▶ Exercise data:
theorem State.lendTake_keeps (s : State) (r : RegionId) : Keeps s (State.lendTake s r) := by
  unfold State.lendTake
  repeat' first
    | (with_reducible exact Keeps.refl _)
    | (with_reducible assumption)
    | (with_reducible apply Keeps.after (State.lendOne_keeps ..))
    | (with_reducible apply Keeps.foldl)
    | (with_reducible apply Keeps.foldl_fst)
    | (with_reducible refine Keeps.foldl_of (by assumption) ?_ ?_)
    | (intro _ _; beta_reduce)
    | (intro _; beta_reduce)
    | (with_reducible apply Keeps.ite_fst)
    | (with_reducible apply Keeps.ite)
    | split
    | (fail_if_no_progress simp only [Prod.mk.injEq] at *)
    | (fail_if_no_progress (with_reducible obtain ⟨rfl, -⟩ := (show (_ : State) = _ ∧ _ from by assumption)))
    | (fail_if_no_progress (with_reducible apply Keeps.fst))
    | (dsimp only)

theorem State.lendArrays_keeps (s : State) (r : RegionId) : Keeps s (State.lendArrays s r) := by
  unfold State.lendArrays
  repeat' first
    | (with_reducible exact Keeps.refl _)
    | (with_reducible assumption)
    | (with_reducible apply Keeps.after (State.modCore_keeps ..))
    | (with_reducible apply Keeps.after (State.setFld_keeps ..))
    | (with_reducible apply Keeps.after (State.lendTake_keeps ..))
    | (with_reducible apply Keeps.foldl)
    | (with_reducible apply Keeps.foldl_fst)
    | (with_reducible refine Keeps.foldl_of (by assumption) ?_ ?_)
    | (intro _ _; beta_reduce)
    | (intro _; beta_reduce)
    | (with_reducible apply Keeps.ite_fst)
    | ((fail_if_no_progress extract_lets +onlyGivenNames x); first | (refine Keeps.cut x ?_ ?_; (on_goal 1 => unfold x); (on_goal 2 => (intro hx; clear_value x))) | clear_value x)
    | (with_reducible apply Keeps.ite)
    | (fail_if_no_progress (with_reducible apply Keeps.mk'))
    | split
    | (fail_if_no_progress simp only [Prod.mk.injEq] at *)
    | (fail_if_no_progress (with_reducible obtain ⟨rfl, -⟩ := (show (_ : State) = _ ∧ _ from by assumption)))
    | (fail_if_no_progress (with_reducible apply Keeps.fst))
    | (dsimp only)

theorem State.returnArrays_keeps (s : State) (r : RegionId) : Keeps s (State.returnArrays s r) := by
  unfold State.returnArrays
  repeat' first
    | (with_reducible exact Keeps.refl _)
    | (with_reducible assumption)
    | (with_reducible apply Keeps.after (State.setFld_keeps ..))
    | (with_reducible apply Keeps.after (State.modCore_keeps ..))
    | (with_reducible apply Keeps.after (State.pump_keeps ..))
    | (with_reducible apply Keeps.foldl)
    | (with_reducible apply Keeps.foldl_fst)
    | (with_reducible refine Keeps.foldl_of (by assumption) ?_ ?_)
    | (intro _ _; beta_reduce)
    | (intro _; beta_reduce)
    | (with_reducible apply Keeps.ite_fst)
    | ((fail_if_no_progress extract_lets +onlyGivenNames x); first | (refine Keeps.cut x ?_ ?_; (on_goal 1 => unfold x); (on_goal 2 => (intro hx; clear_value x))) | clear_value x)
    | (with_reducible apply Keeps.ite)
    | (fail_if_no_progress (with_reducible apply Keeps.mk'))
    | split
    | (fail_if_no_progress simp only [Prod.mk.injEq] at *)
    | (fail_if_no_progress (with_reducible obtain ⟨rfl, -⟩ := (show (_ : State) = _ ∧ _ from by assumption)))
    | (fail_if_no_progress (with_reducible apply Keeps.fst))
    | (dsimp only)
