-- ==== Sys2Proof/Laws/KeepsTwin.lean ====
section
/-!
SUPPORT. Sys2Proof/Laws/KeepsTwin.lean: what the operations of Machine/Twin.lean keep of a state (`Keeps`).
-/
set_option linter.unusedTactic false
set_option linter.unreachableTactic false
namespace Sys2Proof.Machine

theorem State.setTwin_keeps (s : State) (v : Nat) : Keeps s (State.setTwin s v) := by
  unfold State.setTwin
  repeat' first
    | (with_reducible exact Keeps.refl _)
    | (with_reducible assumption)
    | (with_reducible apply Keeps.after (State.setFld_keeps ..))
    | (dsimp only)

theorem State.modTwn_keeps (s : State) (f : TwnSt → TwnSt) : Keeps s (State.modTwn s f) := by
  unfold State.modTwn
  repeat' first
    | (with_reducible exact Keeps.refl _)
    | (with_reducible assumption)
    | (fail_if_no_progress (with_reducible apply Keeps.mk'))
    | (dsimp only)

theorem State.twinOn_keeps (s : State) (port ty tag seg epoch flags : Nat) (data : List Byte) : Keeps s (State.twinOn s port ty tag seg epoch flags data) := by
  unfold State.twinOn
  repeat' first
    | (with_reducible exact Keeps.refl _)
    | (with_reducible assumption)
    | (with_reducible apply Keeps.after (State.sendOn_keeps ..))
    | (fail_if_no_progress (with_reducible apply Keeps.mk'))
    | (dsimp only)

theorem State.twinSend_keeps (s : State) (ty tag seg epoch flags : Nat) (data : List Byte) : Keeps s (State.twinSend s ty tag seg epoch flags data) := by
  unfold State.twinSend
  repeat' first
    | (with_reducible exact Keeps.refl _)
    | (with_reducible assumption)
    | (with_reducible apply Keeps.after (State.twinOn_keeps ..))
    | (dsimp only)

theorem State.twinCtrl_keeps (s : State) (tag epoch : Nat) (data : List Byte) : Keeps s (State.twinCtrl s tag epoch data) := by
  unfold State.twinCtrl
  repeat' first
    | (with_reducible exact Keeps.refl _)
    | (with_reducible assumption)
    | (with_reducible apply Keeps.after (State.twinSend_keeps ..))
    | (dsimp only)

theorem State.takeBytes_keeps (s : State) (n : Nat) : Keeps s (s.takeBytes n).2 :=
  ⟨rfl, rfl, Nat.le_add_right _ _, List.prefix_refl _, fun h => ⟨h.mem, h.poison, h.regs, h.cores, h.sorters, h.dies⟩⟩

theorem State.takeBytes_keepsOf {s : State} {n : Nat} {s0 t0 : State} {res0} (h : s.takeBytes n = (res0, t0)) (k : Keeps s0 s) :
    Keeps s0 t0 := by
  have q := State.takeBytes_keeps s n
  rw [h] at q
  exact k.trans q

theorem State.slotHeader_keeps (s : State) (i epoch st layers len : Nat) : Keeps s (State.slotHeader s i epoch st layers len) := by
  unfold State.slotHeader
  repeat' first
    | (with_reducible exact Keeps.refl _)
    | (with_reducible assumption)
    | (with_reducible apply Keeps.after (State.wrMem_keeps ..))
    | (dsimp only)

theorem State.sendImage_keeps (s : State) (i epoch : Nat) : Keeps s (State.sendImage s i epoch) := by
  unfold State.sendImage
  repeat' first
    | (with_reducible exact Keeps.refl _)
    | (with_reducible assumption)
    | (with_reducible apply Keeps.after (State.engTraffic_keeps ..))
    | (with_reducible apply Keeps.after (State.poisonUse_keeps ..))
    | (with_reducible apply Keeps.after (State.bump_keeps ..))
    | (with_reducible apply Keeps.after (State.twinOn_keeps ..))
    | (with_reducible apply Keeps.foldl)
    | (with_reducible apply Keeps.foldl_fst)
    | (with_reducible refine Keeps.foldl_of (by assumption) ?_ ?_)
    | (intro _ _; beta_reduce)
    | (intro _; beta_reduce)
    | (with_reducible apply KeepsO.getD)
    | (with_reducible apply Keeps.ite_fst)
    | ((fail_if_no_progress extract_lets +onlyGivenNames x); first | (refine Keeps.cut x ?_ ?_; (on_goal 1 => unfold x); (on_goal 2 => (intro hx; clear_value x))) | clear_value x)
    | (with_reducible apply Keeps.ite)
    | (fail_if_no_progress (with_reducible apply Keeps.mk'))
    | split
    | (fail_if_no_progress simp only [Prod.mk.injEq] at *)
    | (fail_if_no_progress (with_reducible obtain ⟨rfl, -⟩ := (show (_ : State) = _ ∧ _ from by assumption)))
    | (fail_if_no_progress (with_reducible apply Keeps.fst))
    | (dsimp only)

theorem State.mirrorGo_keeps (s : State) : Keeps s (State.mirrorGo s) := by
  unfold State.mirrorGo
  repeat' first
    | (with_reducible exact Keeps.refl _)
    | (with_reducible assumption)
    | (with_reducible apply Keeps.after (State.modTwn_keeps ..))
    | (with_reducible apply Keeps.after (State.sendImage_keeps ..))
    | (with_reducible apply Keeps.foldl)
    | (with_reducible apply Keeps.foldl_fst)
    | (with_reducible refine Keeps.foldl_of (by assumption) ?_ ?_)
    | (intro _ _; beta_reduce)
    | (intro _; beta_reduce)
    | (with_reducible apply Keeps.ite_fst)
    | ((fail_if_no_progress extract_lets +onlyGivenNames x); first | (refine Keeps.cut x ?_ ?_; (on_goal 1 => unfold x); (on_goal 2 => (intro hx; clear_value x))) | clear_value x)
    | (with_reducible apply Keeps.ite)
    | (fail_if_no_progress (with_reducible apply Keeps.mk'))
    | split
    | (fail_if_no_progress simp only [Prod.mk.injEq] at *)
    | (fail_if_no_progress (with_reducible obtain ⟨rfl, -⟩ := (show (_ : State) = _ ∧ _ from by assumption)))
    | (fail_if_no_progress (with_reducible apply Keeps.fst))
    | (dsimp only)

theorem State.mirrorStep_keeps (s : State) : Keeps s (State.mirrorStep s) := by
  unfold State.mirrorStep
  repeat' first
    | (with_reducible exact Keeps.refl _)
    | (with_reducible assumption)
    | (with_reducible apply Keeps.after (State.mirrorGo_keeps ..))
    | (with_reducible apply Keeps.after (State.modTwn_keeps ..))
    | (with_reducible apply Keeps.after (State.twinCtrl_keeps ..))
    | (with_reducible apply Keeps.ite)
    | (fail_if_no_progress (with_reducible apply Keeps.mk'))
    | split
    | (dsimp only)

theorem State.sendBond_keeps (s : State) (mirdig : BitVec 256) : Keeps s (State.sendBond s mirdig) := by
  unfold State.sendBond
  repeat' first
    | (with_reducible exact Keeps.refl _)
    | (with_reducible assumption)
    | (with_reducible apply Keeps.after (State.modTwn_keeps ..))
    | (with_reducible apply Keeps.after (State.twinSend_keeps ..))
    | (with_reducible apply Keeps.after (State.take_keeps ..))
    | (with_reducible refine State.take_keepsOf (by assumption) ?_)
    | (with_reducible apply Keeps.foldl)
    | (with_reducible apply Keeps.foldl_fst)
    | (with_reducible refine Keeps.foldl_of (by assumption) ?_ ?_)
    | (intro _ _; beta_reduce)
    | (intro _; beta_reduce)
    | (with_reducible apply Keeps.ite_fst)
    | ((fail_if_no_progress extract_lets +onlyGivenNames x); first | (refine Keeps.cut x ?_ ?_; (on_goal 1 => unfold x); (on_goal 2 => (intro hx; clear_value x))) | clear_value x)
    | (with_reducible apply Keeps.ite)
    | (fail_if_no_progress (with_reducible apply Keeps.mk'))
    | split
    | (fail_if_no_progress simp only [Prod.mk.injEq] at *)
    | (fail_if_no_progress (with_reducible obtain ⟨rfl, -⟩ := (show (_ : State) = _ ∧ _ from by assumption)))
    | (fail_if_no_progress (with_reducible apply Keeps.fst))
    | (dsimp only)
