-- ==== Sys2Proof/Laws/KeepsLaunch.lean ====
section
/-!
SUPPORT. Sys2Proof/Laws/KeepsLaunch.lean: what the operations of Machine/Launch.lean keep of a state (`Keeps`).
-/
set_option linter.unusedTactic false
set_option linter.unreachableTactic false
namespace Sys2Proof.Machine

theorem State.trafficClamps_keeps (s : State) (x : CmdRec) (t : Nat × List (List Byte)) : Keeps s (State.trafficClamps s x t) := by
  unfold State.trafficClamps
  repeat' first
    | (with_reducible exact Keeps.refl _)
    | (with_reducible assumption)
    | (with_reducible apply Keeps.after (State.clampIn_keeps ..))
    | (with_reducible apply Keeps.after (State.clamps_keeps ..))
    | ((fail_if_no_progress extract_lets +onlyGivenNames x); first | (refine Keeps.cut x ?_ ?_; (on_goal 1 => unfold x); (on_goal 2 => (intro hx; clear_value x))) | clear_value x)
    | (dsimp only)

theorem State.opLaunch_keeps (s : State) (x : CmdRec) : Keeps s (State.opLaunch s x) := by
  unfold State.opLaunch
  repeat' first
    | (with_reducible exact Keeps.refl _)
    | (with_reducible assumption)
    | (with_reducible apply Keeps.after (State.reply_keeps ..))
    | (with_reducible apply Keeps.after (State.refuseFenced_keeps ..))
    | (with_reducible apply Keeps.after (State.alignTo_keeps ..))
    | (with_reducible refine State.alignTo_keepsOf (by assumption) ?_)
    | (with_reducible apply Keeps.after (State.clampTo_keeps ..))
    | (with_reducible refine State.clampTo_keepsOf (by assumption) ?_)
    | (with_reducible apply Keeps.after (State.clampIn_keeps ..))
    | (with_reducible apply Keeps.after (State.trafficClamps_keeps ..))
    | ((fail_if_no_progress extract_lets +onlyGivenNames x); first | (refine Keeps.cut x ?_ ?_; (on_goal 1 => unfold x); (on_goal 2 => (intro hx; clear_value x))) | clear_value x)
    | (with_reducible apply Keeps.ite)
    | (fail_if_no_progress (with_reducible apply Keeps.mk'))
    | split
    | (fail_if_no_progress simp only [Prod.mk.injEq] at *)
    | (fail_if_no_progress (with_reducible obtain ⟨rfl, -⟩ := (show (_ : State) = _ ∧ _ from by assumption)))
    | (dsimp only)

theorem State.modLaunch_keeps (s : State) (id : Nat) (f : Launch → Launch) : Keeps s (State.modLaunch s id f) := by
  unfold State.modLaunch
  repeat' first
    | (with_reducible exact Keeps.refl _)
    | (with_reducible assumption)
    | (with_reducible apply Keeps.ite)
    | (fail_if_no_progress (with_reducible apply Keeps.mk'))
    | split
    | (dsimp only)

theorem State.newSplit_keeps (s : State) (c : CoreId) : Keeps s (State.newSplit s c) := by
  unfold State.newSplit
  repeat' first
    | (with_reducible exact Keeps.refl _)
    | (with_reducible assumption)
    | (with_reducible apply Keeps.after (State.invalidate_keeps ..))
    | (with_reducible apply Keeps.after (State.modCore_keeps ..))
    | (with_reducible apply Keeps.after (State.wrMem_keeps ..))
    | ((fail_if_no_progress extract_lets +onlyGivenNames x); first | (refine Keeps.cut x ?_ ?_; (on_goal 1 => unfold x); (on_goal 2 => (intro hx; clear_value x))) | clear_value x)
    | (with_reducible apply Keeps.ite)
    | (fail_if_no_progress (with_reducible apply Keeps.mk'))
    | split
    | (dsimp only)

▶ Task description: Number of lines above containing "opLaunch": give it, with no other text.

▶ Answer below: 2